/-- The steps of an operation begun: they make its transactions, each at most one, and leave what its program run whole
leaves. -/
theorem beginProgram_ticks {i : Instr} {op : HostOp} {p : Prog Result} (hp : program i = some (op, p)) (s : State)
    (hn : (p.flow (begin op s)).1 = none) :
    ∃ n, ticks (n + 1) (reachedProgram op i p s) = finish (p.run (begin op s)).1 (p.run (begin op s)).2 ∧
      AtMostOne (ticks n (reachedProgram op i p s)).trace (p.run (begin op s)).2.trace ∧
      (∀ k, k < n → AtMostOne (ticks k (reachedProgram op i p s)).trace (ticks (k + 1) (reachedProgram op i p s)).trace) ∧
      ∀ k, k ≤ n → ∃ l, Outside ((begin op s).setJob (some ⟨i, l⟩)) (ticks k (reachedProgram op i p s)) := by
  have hc : ∀ (r : Result) (u : State) (l : List (Option Byte)), u.pc.op = some op →
      conclude r (u.setJob (some ⟨i, l⟩)) = finish r u := fun r u l hu =>
    (conclude_finish (by show u.pc.op ≠ _; rw [hu]; exact fun h => (program_op hp).1 (by cases h; rfl)) r).trans rfl
  rcases flow_after p (begin op s) with ⟨a, h1, -⟩ | ⟨h1, h2, h3⟩
  · rw [hn] at h1; cases h1
  have hpar : (reachedProgram op i p s).params = (begin op s).params := (flow_outside p _).params
  obtain ⟨n, l', e, hlast, hone, hmid⟩ := steps_are hp p (reachedProgram op i p s) [] rfl rfl (by rw [hpar]; exact h2)
  have hrun : (p.after (reachedProgram op i p s).params []).run (reachedProgram op i p s) =
      ((p.run (begin op s)).1, (p.run (begin op s)).2.setJob (some ⟨i, []⟩)) := by
    rw [hpar, h3, reachedProgram, (setJob_aside _).run (acts_true _)]
  rw [hrun] at e hlast
  refine ⟨n, ?_, hlast, hone, fun k hk => ?_⟩
  · rw [e]; exact hc _ _ _ (run_outside p _).op
  · obtain ⟨l, g⟩ := hmid k hk
    exact ⟨l, Outside.trans ((flow_outside p (begin op s)).setJob _) g⟩

theorem reachedProgram_trace (op : HostOp) (i : Instr) (p : Prog Result) (s : State) :
    (reachedProgram op i p s).trace = s.trace := flow_trace p (begin op s)

/-- Every operation with a program makes at least one step. -/
theorem program_flow {i : Instr} {op : HostOp} {p : Prog Result} (hp : program i = some (op, p)) (s : State) :
    (p.flow s).1 = none := by
  cases i <;> cases hp <;> rfl

/-! ## The sequence of selectCard -/

/-- The steps of `selectCard` after its wait. -/
def IsStage (i : Instr) : Prop :=
  i = .reset ∨ i = .init ∨ i = .request ∨ i = .antiCollision ∨ ∃ u, i = .selectTag u

/-- How many steps of `selectCard` there are from one on. -/
def stagesFrom : Instr → Nat
  | .reset => 5
  | .init => 4
  | .request => 3
  | .antiCollision => 2
  | _ => 1

theorem nextStage_from {i j : Instr} {r : Result} (h : nextStage i r = some j) :
    stagesFrom j + 1 = stagesFrom i ∧ IsStage j := by
  unfold nextStage at h
  split at h
  · cases h
  · split at h <;> cases h <;> simp [stagesFrom, IsStage]

/-- Each of those operations has a program, with a step. -/
theorem IsStage.program {i : Instr} (h : IsStage i) :
    ∃ op p, program i = some (op, p) ∧ ∀ s : State, (p.flow s).1 = none := by
  rcases h with rfl | rfl | rfl | rfl | ⟨u, rfl⟩ <;> exact ⟨_, _, rfl, fun _ => rfl⟩

theorem stages_succ (n : Nat) {i : Instr} {op : HostOp} {p : Prog Result} (hp : program i = some (op, p)) (s : State) :
    stages (n + 1) i s = match nextStage i (p.run (s.setWork Work.empty)).1 with
      | some j => stages n j (p.run (s.setWork Work.empty)).2
      | none => finish (p.run (s.setWork Work.empty)).1 (p.run (s.setWork Work.empty)).2 := by
  rw [stages]; simp only [hp] <;> rfl

/-- Which job is held makes no difference to a step begun, nor to the sequence run whole. -/
theorem startStage_setJob (x : Option Job) {i : Instr} (hi : IsStage i) (s : State) :
    startStage i (s.setJob x) = startStage i s := by
  obtain ⟨op, p, hp, -⟩ := hi.program
  simp only [startStage, hp]; rfl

________

Problem description — Where the line holding "rw [stages]; simp only [hp] <;> rfl" appears in the listing above, start reproducing exactly, and end with the line holding "obtain ⟨op, p, hp, -⟩ := hi.program".

Reply to the task —
  rw [stages]; simp only [hp] <;> rfl

/-- Which job is held makes no difference to a step begun, nor to the sequence run whole. -/
theorem startStage_setJob (x : Option Job) {i : Instr} (hi : IsStage i) (s : State) :
    startStage i (s.setJob x) = startStage i s := by
  obtain ⟨op, p, hp, -⟩ := hi.program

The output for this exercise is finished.